I got around to watching that new Coen Brothers film, True Grit. I love the Coen Brothers. They do great films. And Jeff Bridges is a great actor too.

And I’ve still been watching my fair share of anime. Mind Game is quite possibly the strangest anime I’ve seen. It’s totally insane in a totally insanely brilliant way that at times I had no idea what to make of it. Vampire Hunter D: Bloodlust. I bought this film ages ago. When I first started watching anime, earlier in the year. It was the only thing out of all the stuff I bought back then that I still hadn’t watched. I don’t know why. It was brilliant. It had that stylistic energy to it that Scott Westerfeld’s Leviathan trilogy did in book form. It was crazy weird, violent, the story was pretty good, and the animation was stunning. A real gothic action masterpiece.

And then there was Arrietty. The Secret World of Arrietty. A Studio Ghibli film. Please excuse me while I grab something for you to feast your ears upon.

There. Click play. The music for this film is beautiful. Everything about this film is beautiful. The story is a retelling of “The Borrowers”. Screenplay by Hayao Miyazaki. The story is really well told. And the animation is stunning, the perspectives are brilliant. When I watch a Ghibli film, it takes me to another world completely. While I love Ponyo and Spirited Away and Howl’s Moving Castle, those particular films to me didn’t feel as breathtaking and exciting as Princess Mononoke, or my favourite, Nausicaa of the Valley of the Wind. To me, Arrietty is right up there.

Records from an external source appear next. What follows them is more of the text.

theorem State.foldl_readWatch (l : List Nat) (s : State) : (l.foldl (fun t r => t.readWatch r) s).porting = s.porting
    ∧ (∀ o ∈ s.outbox, o ∈ (l.foldl (fun t r => t.readWatch r) s).outbox) ∧ ∀ r, r ∈ l ∨ (s.ring r).reading = true → ((l.foldl (fun t r => t.readWatch r) s).ring r).reading = true := by
  induction l generalizing s with
  | nil => exact ⟨rfl, fun _ h => h, fun r h => h.resolve_left List.not_mem_nil⟩
  | cons q l ih =>
    obtain ⟨hport, hbox, hring⟩ := ih (s.readWatch q)
    refine ⟨hport.trans (s.readWatch_porting q), fun o ho => hbox o (State.mem_emit_outbox _ ho), fun r hr => hring r ?_⟩
    rcases hr with hr | hr
    · rcases List.mem_cons.1 hr with rfl | hr
      · exact .inr (s.ring_readWatch_self r)
      · exact .inl hr
    · exact .inr (s.ring_readWatch_mono q r hr)

theorem exec_snpInv {s : State} (h : s.host.cacheUp = true) (a : W64) : ∃ t, exec (.snpInv a) s = .next t ∧ t.work = s.work ∧ t.holds a = false
    ∧ Output.snpResp (s.holds a) ∈ t.outbox ∧ ∀ r ∈ s.watchers (a.toNat / 64 * 64), (t.ring r).reading = true := by
  have hemit : s.emit (.snpResp (s.holds a)) = { s with outbox := s.outbox ++ [.snpResp (s.holds a)] } := State.emit_passing _ rfl rfl
  show ∃ t, execSnpInv a s = .next t ∧ _
  unfold execSnpInv
  rw [hemit]
  dsimp only
  obtain ⟨hport, hbox, hring⟩ := State.foldl_readWatch (s.watchers (a.toNat / 64 * 64)) { s with
    outbox := s.outbox ++ [.snpResp (s.holds a)]
    host := { s.host with lines := s.host.lines.filter (· != a.toNat / 64 * 64) } }
  simp only [State.porting, Prod.mk.injEq] at hport
  obtain ⟨hwork, hlines, -⟩ := hport
  refine ⟨_, happen_holds h, hwork, ?_, hbox _ (List.mem_append_right _ (List.mem_singleton.2 rfl)), fun r hr => hring r (.inl hr)⟩
  exact (congrArg (fun l => List.contains l (a.toNat / 64 * 64)) hlines).trans (by simp)

theorem exec_cxlConfigWrite {s : State} (hp : s.side.perstN = true) (hb : s.boot.inReset = false) (c m : Bool) : ∃ t, exec (.cxlConfigWrite c m) s = .next t
    ∧ t.work = s.work ∧ t.host.cacheUp = c ∧ t.host.memUp = m ∧ (c = false → t.host.lines = []) := by
  show ∃ t, execCxlConfigWrite c m s = .next t ∧ _
  unfold execCxlConfigWrite
  dsimp only
  refine ⟨_, happen_holds (by simp [hp, hb]), ?_⟩
  have hset : ∀ t : State, t.porting = ({ s with host := { s.host with cacheUp := c, memUp := m, lines := if c then s.host.lines else [] } } : State).porting →
      t.work = s.work ∧ t.host.cacheUp = c ∧ t.host.memUp = m ∧ (c = false → t.host.lines = []) := by
    intro t ht
    simp only [State.porting, Prod.mk.injEq] at ht
    obtain ⟨hwork, hlines, hc, hm⟩ := ht
    exact ⟨hwork, hc, hm, fun hcf => by rw [hlines, hcf]; rfl⟩
  split
  · exact hset _ (State.foldl_readWatch ..).1
  · exact hset _ rfl

end Sys2Proof.Machine

open Sys2Proof Sys2Proof.Machine

/-- Settles O46: what a maintenance command keeps is a tuple of the state, and the window's accesses are those of device memory. -/
theorem memoryMaintenanceAndCxlPort : Obligations.MemoryMaintenanceAndCxlPort := by
  refine ⟨fun s d => ?_, fun s a => ?_⟩
  · intro k bytes calm
    refine ⟨fun line fixed bad last sp a hphys ha hd hr => ?_, fun hst hcalm => ?_, fun hst hcalm => ?_, fun hst ok => exec_memRetrainDone_idle hst ok, fun x hd hcalm => ?_⟩
    · obtain ⟨t, hexec, hstores, hpoison, hpasses, hcorr⟩ := exec_scrub (fixed := fixed) (bad := bad) (last := last) hphys ha hd hr
      refine ⟨t, hexec, State.stores_iff.1 hstores, fun i hi => (hpoison _).2 (.inl ⟨i, hi, rfl⟩), fun w hw => ?_, hpasses, hcorr⟩
      rw [Bool.eq_iff_iff, hpoison]
      exact or_iff_right fun ⟨i, hi, hwi⟩ => hw i hi hwi
    · refine ⟨_, exec_memRetrainDone_good hst hcalm, ⟨rfl, rfl, rfl, rfl⟩, ?_⟩
      have hctl : (s.updCtl d.val MemCtl.trained).ctl d.val = (s.ctl d.val).trained := State.ctl_updCtl_self ..
      exact ⟨congrArg MemCtl.st hctl, congrArg MemCtl.retrains hctl, congrArg MemCtl.trainedAt hctl, mget_mset_self ..⟩
    · obtain ⟨hstores, hlost, hmems, hflash, -⟩ := ((s.updCtl d.val MemCtl.trained).faultMark (devUnit d.val) 0x93 0).loseDevice_leaves d.val
      refine ⟨_, exec_memRetrainDone_failed hst hcalm, State.stores_iff.1 (hstores.trans ?_), hlost, hmems, hflash.trans (State.faultMark_flash ..)⟩
      simp only [State.stores, State.faultMark_mem, State.faultMark_cores, State.faultMark_groups]
      rfl
    · have hctl : (s.updCtl d.val (fun c => { c with temp := x })).ctl d.val = { s.ctl d.val with temp := x } := State.ctl_updCtl_self ..
      have hkept := (s.updCtl d.val (fun c => { c with temp := x })).needRetrain_kept d.val
      have hpend : ∀ q, ((s.updCtl d.val (fun c => { c with temp := x })).ctl q).pending = true → (s.ctl q).pending = true :=
        fun q hq => State.pending_updCtl (f := fun c => { c with temp := x }) id hq
      refine ⟨_, exec_memInterfaceTemperature hd x, ?_⟩
      by_cases hx : 64 < (x - (s.ctl d.val).trainedAt).natAbs
      · rw [if_pos hx]
        refine ⟨State.stores_iff.1 (congrArg Prod.fst hkept), ?_, fun h => absurd hx (Nat.not_lt.2 h), fun _ hleg => ?_, fun _ hleg hidle hst hlast => ?_⟩
        · have htally := State.kept_tally hkept d.val
          rw [hctl] at htally
          exact congrArg MemCtl.temp htally
        · have hleg' : (s.updCtl d.val (fun c => { c with temp := x })).legOn = true := hleg
          have hask : (s.updCtl d.val (fun c => { c with temp := x })).needRetrain d.val
              = (s.updCtl d.val (fun c => { c with temp := x })).updCtl d.val (fun c => { c with pending := true }) := if_pos hleg'
          rw [hask, State.ctl_updCtl_self]
        · have hquiet : ∀ i, (s.ctl i).pending = false := hcalm.resolve_left (by simp [hleg])
          refine State.needRetrain_begins d.isLt hleg (fun i => Bool.eq_false_of_not_eq_true fun hi => ?_) (fun p hp => ?_) (by rw [hctl]; exact hst) (by rw [hctl]; exact hlast)
          · have := hpend i hi
            rw [hquiet i] at this
            exact Bool.false_ne_true this
          · rcases mem_of_mem_mset hp with rfl | hp
            · exact hst
            · exact hidle p hp
      · rw [if_neg hx]
        exact ⟨⟨rfl, rfl, rfl, rfl⟩, by rw [hctl], fun _ => rfl, fun h => absurd h hx, fun h => absurd h hx⟩
  · intro same
    refine ⟨fun o hw hr hl => ⟨fun ho hclean => ⟨_, exec_cxlMemRead_clean hw hr hl ho hclean, rfl⟩, exec_cxlMemRead_poisoned hw hr hl, exec_cxlMemRead_outside hw⟩,
      fun o data p hw hr hl => ?_, fun hc => ⟨?_, exec_snpInv hc a⟩, fun hp hb => ⟨exec_cxlConfigWrite hp hb, fun b u => happen_holds (by simp [hp, hb])⟩, fun hs cm key => ?_⟩
    · obtain ⟨r, hexec⟩ := exec_cxlMemWrite hw data p
      refine ⟨fun ho hen => ⟨_, hexec, ?_⟩, fun ho => ⟨_, hexec, ?_⟩⟩
      · have hstore : State.ddrWrite { s with trace := r } (o / 64 * 64) data p = State.devWrite { s with trace := r } .ddr (o / 64 * 64) ((lineBytes data).map (fun b => (b, p))) false := by
          unfold State.ddrWrite
          rw [if_neg (by simp [hen]; omega), if_neg (by simp [hr])]
        have hlen : (lineBytes data).length = 64 := by simp [lineBytes, leBytes]
        rw [hstore]
        refine ⟨fun i hi => ?_, fun w hw16 => ?_, fun x hx => ?_, fun x => ?_, State.devWrite_cores .., State.devWrite_groups ..⟩
        · refine (State.devWrite_byteAt_in (s := { s with trace := r }) (ds := (lineBytes data).map (fun b => (b, p))) false rfl hl (by simpa [hlen] using hi)).trans ?_
          simp [nth, hlen, hi]
        · have hword := State.devWrite_line_poisonAt (s := { s with trace := r }) (l := o / 64 * 64) (by omega) hl data p hw16
          rwa [show o / 64 * 64 / 4 = o / 64 * 16 by omega] at hword
        · exact State.devWrite_byteAt _ _ _ _ _ fun _ => by rw [List.length_map, hlen]; exact hx
        · exact State.devWrite_byteAt _ _ _ _ _ fun h => by cases h
      · have hdrop : State.ddrWrite { s with trace := r } (o / 64 * 64) data p = State.outside { s with trace := r } := by
          unfold State.ddrWrite
          exact if_pos (by simpa using ho)
        rw [hdrop]
        exact ⟨rfl, rfl⟩
    · intro j hj
      have hemit : s.emit (.snpResp (s.holds a)) = { s with outbox := s.outbox ++ [.snpResp (s.holds a)] } := State.emit_passing _ rfl rfl
      rcases List.mem_cons.1 hj with rfl | hj
      · exact (happen_holds hc).trans (congrArg _ hemit)
      · rw [List.mem_singleton.1 hj]
        exact (happen_holds hc).trans (congrArg _ hemit)
    · refine ⟨⟨_, happen_holds (by simp [hs]), rfl, mget_mset_self .., rfl⟩, ⟨_, happen_holds (by simp [hs]), rfl, mget_mset_self .., ?_⟩⟩
      cases cm <;> simp
end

I watched bits and pieces of a few anime shows too. I watched a series called Noir. It’s about female assassins. Girls with guns. If Japan has taught me anything, it would be that everything is better if you make it more violent, and give it guns and bigger tits. This isn’t that kind of anime. It’s plot heavy stuff. Set in France and focusing on a secret society conspiracy of elite assassins and such. There’s still a decent amount of action, but it’s based entirely around the pacing of the plot, and while the gunfights are pretty awesome, there is zero blood. So, where the typical thing would be to overexaggerate those sorts of scene, it’s totally understated. But the story develops really well, and the animation is great. It’s more of an action/mystery, sort of noir-esque without being hard-boiled noir. It’s now one of my favourite anime series.

So, while my bizarro writing friends have been getting up to amazing things in Portland recently, I have to say, this month for me has been pretty fucking great.